Re: Changing shared_buffers without restart - Mailing list pgsql-hackers

From Tomas Vondra
Subject Re: Changing shared_buffers without restart
Date
Msg-id 2781dd2b-8ff1-41a0-a68c-3fe2409b8644@vondra.me
Whole thread Raw
In response to Re: Changing shared_buffers without restart  (Dmitry Dolgov <9erthalion6@gmail.com>)
List pgsql-hackers
On 7/4/25 16:41, Dmitry Dolgov wrote:
>> On Fri, Jul 04, 2025 at 02:06:16AM +0200, Tomas Vondra wrote:
>> I took a look at this patch, because it's somewhat related to the NUMA
>> patch series I posted a couple days ago, and I've been wondering if
>> it makes some of the NUMA stuff harder or simpler.
> 
> Thanks a lot for the review! It's a plenty of feedback, and I'll
> probably take time to answer all of it, but I still want to address
> couple of most important topics quickly.
> 
>> But I'm getting a bit lost in how exactly this interacts with things
>> like overcommit, system memory accounting / OOM killer and this sort of
>> stuff. I went through the thread and it seems to me the reserve+map
>> approach works OK in this regard (and the messages on linux-mm seem to
>> confirm this). But this information is scattered over many messages and
>> it's hard to say for sure, because some of this might be relevant for
>> an earlier approach, or a subtly different variant of it.
>>
>> A similar question is portability. The comments and commit messages
>> seem to suggest most of this is linux-specific, and other platforms just
>> don't have these capabilities. But there's a bunch of messages (mostly
>> by Thomas Munro) that hint FreeBSD might be capable of this too, even if
>> to some limited extent. And possibly even Windows/EXEC_BACKEND, although
>> that seems much trickier.
>>
>> [...]
>>
>> So I think it'd be very helpful to write a README, explaining the
>> currnent design/approach, and summarizing all these aspects in a single
>> place.

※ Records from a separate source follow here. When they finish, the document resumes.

/-! ### through -/

@[simp] theorem State.through_sensors (s : State) :
    s.through.sensors = s.sensors := by unfold State.through; split <;> simp
@[simp] theorem State.through_transport (s : State) :
    s.through.transport = s.transport := by unfold State.through; split <;> simp
@[simp] theorem State.through_servo (s : State) :
    s.through.servo = s.servo := by unfold State.through; split <;> simp
@[simp] theorem State.through_position (s : State) :
    s.through.position = s.position := by unfold State.through; split <;> simp
@[simp] theorem State.through_remaining (s : State) :
    s.through.remaining = s.remaining := by unfold State.through; split <;> simp
@[simp] theorem State.through_tuner (s : State) :
    s.through.tuner = s.tuner := by unfold State.through; split <;> simp
@[simp] theorem State.through_decoder (s : State) :
    s.through.decoder = s.decoder := by unfold State.through; split <;> simp
@[simp] theorem State.through_clock (s : State) :
    s.through.clock = s.clock := by unfold State.through; split <;> simp
@[simp] theorem State.through_scheduler (s : State) :
    s.through.scheduler = s.scheduler := by unfold State.through; split <;> simp
@[simp] theorem State.through_power (s : State) :
    s.through.power = s.power := by unfold State.through; split <;> simp
@[simp] theorem State.through_requests (s : State) :
    s.through.requests = s.requests := by unfold State.through; split <;> simp
@[simp] theorem State.through_claims (s : State) :
    s.through.claims = s.claims := by unfold State.through; split <;> simp
@[simp] theorem State.through_presenter (s : State) :
    s.through.presenter = s.presenter := by unfold State.through; split <;> simp
@[simp] theorem State.through_lamps (s : State) :
    s.through.lamps = s.lamps := by unfold State.through; split <;> simp
@[simp] theorem State.through_mem (s : State) : s.through.mem = s.mem := by unfold State.through; split <;> simp
@[simp] theorem State.through_losses (s : State) :
    s.through.losses = s.losses := by unfold State.through; split <;> simp
@[simp] theorem State.through_draws (s : State) :
    s.through.draws = s.draws := by unfold State.through; split <;> simp
@[simp] theorem State.through_interlock (s : State) :
    s.through.interlock = s.interlock := by unfold State.through; split <;> simp
@[simp] theorem State.through_timeBase (s : State) :
    s.through.timeBase = s.timeBase := by unfold State.through; split <;> simp
@[simp] theorem State.through_scratch (s : State) :
    s.through.scratch = s.scratch := by unfold State.through; split <;> simp
@[simp] theorem State.through_pending (s : State) :
    s.through.pending = s.pending := by unfold State.through; split <;> simp
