/-- The quotient on natural numbers is the spec's, on integers. -/
theorem fractionOf_of_den_pos {as au : Nat} (h : 0 < fractionDen as au) :
    ∃ f : Nat, fractionOf as au = some f ∧ (f : Int) = min 1024 (1024 * fractionNum as / fractionDen as au) := by
  refine ⟨_, if_neg h.not_ge, ?_⟩
  push_cast [Int.toNat_of_nonneg h.le]
  rfl

theorem fractionOf_eq_some {as au f : Nat} (h : fractionOf as au = some f) :
    0 < fractionDen as au ∧ (f : Int) = min 1024 (1024 * fractionNum as / fractionDen as au) := by
  rcases le_or_gt (fractionDen as au) 0 with nonpos | pos
  · simp [fractionOf_of_den_nonpos nonpos] at h
  · obtain ⟨g, hg, value⟩ := fractionOf_of_den_pos pos
    obtain rfl : g = f := Option.some.inj (hg.symm.trans h)
    exact ⟨pos, value⟩

theorem fractionOf_le {as au f : Nat} (h : fractionOf as au = some f) : f ≤ 1024 := by
  obtain ⟨-, value⟩ := fractionOf_eq_some h
  omega

theorem fractionOf_full {as au f : Nat} (h : fractionOf as au = some f) (full : au ≤ 1360) : f = 1024 := by
  obtain ⟨pos, value⟩ := fractionOf_eq_some h
  have quotient : 1024 ≤ 1024 * (fractionNum as : Int) / fractionDen as au :=
    (Int.le_ediv_iff_mul_le pos).2 (Int.mul_le_mul_of_nonneg_left (fractionDen_le_fractionNum full) (by decide))
  omega

theorem fractionOf_empty {as au f : Nat} (h : fractionOf as au = some f) (empty : as ≤ 1360) : f = 0 := by
  obtain ⟨-, value⟩ := fractionOf_eq_some h
  simpa [fractionNum_of_le_hub empty] using value

/-! ### The minutes (R71) -/

@[simp] theorem minutesLeft_undeclared (f : Option Nat) (m : Nat) : minutesLeft 0 f m = none := rfl

@[simp] theorem minutesLeft_unknown (length m : Nat) : minutesLeft length none m = none := by
  simp [minutesLeft]

theorem minutesLeft_declared {length : Nat} (h : length ≠ 0) (f m : Nat) :
    minutesLeft length (some f) m = some (length * f * m / 1024) :=
  if_neg h

/-- The whole cassette's minutes at a factor bound those left. -/
theorem minutes_le_whole {f : Nat} (h : f ≤ 1024) (length m : Nat) : length * f * m / 1024 ≤ length * m := by
  apply Nat.div_le_of_le_mul
  calc length * f * m = f * (length * m) := by ring
    _ ≤ 1024 * (length * m) := Nat.mul_le_mul_right _ h

@[simp] theorem Remaining.minutes_fraction (r : Remaining) : r.minutes.fraction = r.fraction := rfl
@[simp] theorem Remaining.minutes_last (r : Remaining) : r.minutes.last = r.last := rfl
@[simp] theorem Remaining.minutes_mInUse (r : Remaining) : r.minutes.mInUse = r.mInUse := rfl
@[simp] theorem Remaining.minutes_rS (r : Remaining) : r.minutes.rS = minutesLeft r.mInUse r.fraction 1 := rfl
@[simp] theorem Remaining.minutes_rL (r : Remaining) : r.minutes.rL = minutesLeft r.mInUse r.fraction 2 := rfl
@[simp] theorem Remaining.minutes_rE (r : Remaining) : r.minutes.rE = minutesLeft r.mInUse r.fraction 3 := rfl

theorem Remaining.setLength_changed {r : Remaining} {m : Nat} (h : m ≠ r.mInUse) :
    r.setLength m = ({ r with mInUse := m }.minutes, true) :=
  if_neg h

/-! ### The computation (R69 to R71) -/

theorem Remaining.compute_unmeasured {r : Remaining} (h : r.ks = none ∨ r.ku = none) : r.compute = (r, false) := by
  rcases h with hs | hu
  · simp [Remaining.compute, hs]
  · cases hs : r.ks <;> simp [Remaining.compute, hs, hu]

theorem Remaining.compute_inconclusive {r : Remaining} {ks ku : Measure} (hs : r.ks = some ks) (hu : r.ku = some ku)
    (h : fractionOf ks.normal ku.normal = none) : r.compute = ({ r with last := .inconclusive }, false) := by
  simp [Remaining.compute, hs, hu, h]

theorem Remaining.compute_value {r : Remaining} {ks ku : Measure} {f : Nat} (hs : r.ks = some ks)
    (hu : r.ku = some ku) (h : fractionOf ks.normal ku.normal = some f) :
    r.compute = ({ r with fraction := some f, last := .value }.minutes, true) := by
  simp [Remaining.compute, hs, hu, h]

/-- What a computation can come to: none is made, or it is inconclusive, or it gives VALUE. -/
theorem Remaining.compute_cases (r : Remaining) :
    r.compute = (r, false) ∨ r.compute = ({ r with last := .inconclusive }, false) ∨
      ∃ f, f ≤ 1024 ∧ r.compute = ({ r with fraction := some f, last := .value }.minutes, true) := by
  rcases Option.eq_none_or_eq_some r.ks with hs | ⟨ks, hs⟩
  · exact .inl (compute_unmeasured (.inl hs))
  rcases Option.eq_none_or_eq_some r.ku with hu | ⟨ku, hu⟩
  · exact .inl (compute_unmeasured (.inr hu))
  cases h : fractionOf ks.normal ku.normal with
  | none => exact .inr (.inl (compute_inconclusive hs hu h))
  | some f => exact .inr (.inr ⟨f, fractionOf_le h, compute_value hs hu h⟩)

theorem Remaining.compute_of_true {r : Remaining} (h : r.compute.2 = true) :
    ∃ f, f ≤ 1024 ∧ r.compute = ({ r with fraction := some f, last := .value }.minutes, true) := by
  rcases r.compute_cases with e | e | e
  · simp [e] at h
  · simp [e] at h
  · exact e

theorem Remaining.compute_of_false {r : Remaining} (h : r.compute.2 = false) :
    r.compute.1 = r ∨ r.compute.1 = { r with last := .inconclusive } := by
  rcases r.compute_cases with e | e | ⟨f, -, e⟩
  · exact .inl (by rw [e])
  · exact .inr (by rw [e])
  · simp [e] at h

/-- R70: a computation's fraction is that of As and Au alone. -/
theorem Remaining.compute_fraction_of_true {r : Remaining} {ks ku : Measure} (hs : r.ks = some ks)
    (hu : r.ku = some ku) (h : r.compute.2 = true) :
    ∃ f, fractionOf ks.normal ku.normal = some f ∧ r.compute.1.fraction = some f := by
  cases hf : fractionOf ks.normal ku.normal with
  | none => simp [compute_inconclusive hs hu hf] at h
  | some f => exact ⟨f, rfl, by simp [compute_value hs hu hf]⟩

/-! ### The tape as the scheduler finds it full (R147) -/

/-- R147: with no blocker before it in the order, the full tape is the one left. -/
theorem State.blocker_tapeFull_iff {s : State} (fault : s.transport.mode ≠ .faultHold)
    (empty : s.transport.mode ≠ .empty) (ejecting : s.transport.mode ≠ .ejecting)
    (tab : s.sensors.tabPresent = true) (dew : s.sensors.dew = false) :
    s.blocker = some .tapeFull ↔ s.remaining.fraction = some 0 ∨ s.sensors.endActive = true := by
  have left : s.blocker =
      if s.remaining.fraction = some 0 ∨ s.sensors.endActive then some .tapeFull else none := by
    simp [State.blocker, State.tab, fault, empty, ejecting, tab, dew]
  rw [left, Option.ite_none_right_eq_some]
  exact and_iff_left rfl

/-! ### The statements of chapter 4 -/

/-- Settles O48: the denominator's sign decides between INCONCLUSIVE and VALUE, and the fraction is `fractionOf` of
the normalised measurements. -/
theorem theFractionOfTheTape : Obligations.TheFractionOfTheTape := by
  unfold Obligations.TheFractionOfTheTape
  refine ⟨fun r ks ku hs hu => ?_, fun r q a b c d ha hb hc hd sameAs sameAu value => ?_,
    fun s => State.blocker_tapeFull_iff⟩
  · simp only [← fractionDen_eq, ← fractionNum_eq]
    refine ⟨fun nonpos => Remaining.compute_inconclusive hs hu (fractionOf_of_den_nonpos nonpos), fun pos => ?_⟩
    obtain ⟨f, hf, quotient⟩ := fractionOf_of_den_pos pos
    rw [Remaining.compute_value hs hu hf]
    exact ⟨f, quotient, rfl, rfl, rfl, fractionOf_full hf, fractionOf_empty hf⟩
  · obtain ⟨f, hf, fraction⟩ := Remaining.compute_fraction_of_true ha hb value
    rw [sameAs, sameAu] at hf
    rw [fraction, Remaining.compute_value hc hd hf]
    rfl

/-- Settles O49: each clause reads the minutes off what a computation, or a new length in use, comes to. -/
theorem theMinutesRemaining : Obligations.TheMinutesRemaining := by
  unfold Obligations.TheMinutesRemaining
  refine ⟨fun r value => ?_, fun r noValue => ?_, fun r m changed => ?_, by decide⟩
  · obtain ⟨f, bound, computed⟩ := Remaining.compute_of_true value
    rw [computed]
    refine ⟨f, bound, rfl, fun undeclared => by simp [undeclared], fun declared => ?_⟩
    exact ⟨minutesLeft_declared declared f 1, minutesLeft_declared declared f 2, minutesLeft_declared declared f 3,
      minutes_le_whole bound _ 1, minutes_le_whole bound _ 2, minutes_le_whole bound _ 3⟩
  · rcases Remaining.compute_of_false noValue with same | inconclusive
    · simp [same]
    · simp [inconclusive]
  · rw [Remaining.setLength_changed changed]
    refine ⟨rfl, rfl, rfl, fun unknown => ?_, fun f known declared => ?_⟩
    · rcases unknown with noFraction | undeclared
      · simp [noFraction]
      · simp [undeclared]
    · simp [known, minutesLeft_declared declared]

end Sys2Proof.Machine
end

section
/-! SUPPORT. The outcome code of a close (R164): with nothing recorded, with something recorded, and where the host's
endings agree with end cause HOST; with them the statement O58 of chapter 9. -/
namespace Sys2Proof.Machine

/-! ### The outcome code by end cause (R164) -/

theorem outcomeCode_abandoned (r : RunCopy) : outcomeCode r .abandoned = 17 := rfl

section
variable {r : RunCopy}

/-- R164, order 2. -/
theorem outcomeCode_host_of_unrecorded (nothing : r.segments = 0) : outcomeCode r (.cause .host) = 7 := by
  simp [outcomeCode, nothing]

/-- R164, order 3. -/
theorem outcomeCode_cause_of_unrecorded {e : EndCause} (nothing : r.segments = 0) (notHost : e ≠ .host) :
    outcomeCode r (.cause e) = r.miss.outcome := by
  simp [outcomeCode, nothing, notHost]

/-- R164, orders 4 to 6 and the first half of 7: with something recorded, these end causes alone decide. -/
theorem outcomeCode_cause_of_recorded (recorded : r.segments ≠ 0) :
    outcomeCode r (.cause .tapeEnd) = 3 ∧ outcomeCode r (.cause .host) = 4 ∧
      outcomeCode r (.cause .fault) = 5 ∧ outcomeCode r (.cause .power) = 6 := by
  simp [outcomeCode, recorded]

/-- R164, the second half of order 7 and orders 8 and 9: at an end cause that cuts nothing short, the power gap and
the late minutes decide. -/
theorem outcomeCode_uncut_of_recorded {e : EndCause} (recorded : r.segments ≠ 0)
    (uncut : e = .none ∨ e = .window ∨ e = .labelEnd) :
    outcomeCode r (.cause e) = if r.powerGap then 6 else if r.late ≠ 0 then 2 else 1 := by
  rcases uncut with rfl | rfl | rfl <;> simp [outcomeCode, recorded]

/-! ### The host's endings -/

/-- A host stop (R10, R158) closes with end cause HOST. -/
theorem outcomeCode_hostStop_eq_host : outcomeCode r .hostStop = outcomeCode r (.cause .host) := by
  by_cases nothing : r.segments = 0 <;> simp [outcomeCode, nothing]

/-- R132 and R164 agree on the close of an edit, unless a minute is counted with no segment begun. -/
theorem outcomeCode_edited_eq_host (counted : r.segments = 0 → r.seconds < 60) :
    outcomeCode r .edited = outcomeCode r (.cause .host) := by
  by_cases nothing : r.segments = 0
  · simp [outcomeCode, nothing, counted nothing]
  · simp [outcomeCode, nothing]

Including things like portability, interaction with the OS
>> accounting, OOM killer, this kind of stuff. Some of this stuff may be
>> already mentioned in code comments, but you it's hard to find those.
>>
>> Especially worth documenting are the states the processes need to go
>> through (using the barriers), and the transacitons between them (i.e.
>> what is allowed in each phase, what blocks can be visible, etc.).
> 
> Agree, I'll add some comprehensive readme in the next version. Note,
> that on the topic of portability the latest version implements a new
> approach suggested by Thomas Munro, which reduces problematic parts to
> memfd_create only, which is mentioned as Linux specific in the
> documentation, but AFAICT has FreeBSD counterparts.
> 

OK. It's not entirely clear to me if this README should be temporary, or
if it should eventually get committed. I'd probably vote to have a
proper README explaining the basic design / resizing processes etc. It
probably should not discuss portability in too much detail, that can get
stale pretty quick.

>> 1) no user docs
>>
>> There are no user .sgml docs, and maybe it's time to write some,
>> explaining how to use this thing - how to configure it, how to trigger
>> the resizing, etc. It took me a while to realize I need to do ALTER
>> SYSTEM + pg_reload_conf() to kick this off.
>>
>> It should also document the user-visible limitations, e.g. what activity
>> is blocked during the resizing, etc.
> 
> While the user interface is still under discussion, I agree, it makes
> sense to capture this information in sgml docs.
> 

Yeah. Spelling out the "official" way to use something is helpful.

>> 2) pending GUC changes
>>
>> [...]
>>
>> It also seems a bit strange that the "switch" gets to be be driven by a
>> randomly selected backend (unless I'm misunderstanding this bit). It
>> seems to be true for the buffer eviction during shrinking, at least.
> 
> The resize itself is coordinated by the postmaster alone, not by a
> randomly selected backend. But looks like buffer eviction indeed can
> happen anywhere, which is what we were discussing in the previous
> messages.
> 
>> Perhaps this should be a separate utility command, or maybe even just
>> a new ALTER SYSTEM variant? Or even just a function, similar to what
>> the "online checksums" patch did, possibly combined with a bgworder
>> (but probably not needed, there are no db-specific tasks to do).
> 
> This is one topic we still actively discuss, but haven't had much
> feedback otherwise. The pros and cons seem to be clear:
> 
> * Utilizing the existing GUC mechanism would allow treating
>   shared_buffers as any other configuration, meaning that potential
>   users of this feature don't have to do anything new to use it -- they
>   still can use whatever method they prefer to apply new configuration
>   (pg_reload_conf, pg_ctr reload, maybe even sending SIGHUP directly).
> 
>   I'm also wondering if it's only shared_buffers, or some other options
>   could use similar approach.
> 

I don't know. What are the "potential users" of this feature? I don't
recall any, but there may be some. How do we know the new pending flag
will work for them too?

> * Having a separate utility command is a mighty simplification, which
>   helps avoiding problems you've described above.
> 
> So far we've got two against one in favour of simple utility command, so
> we can as well go with that.
> 

Not sure voting is a good way to make design decisions ...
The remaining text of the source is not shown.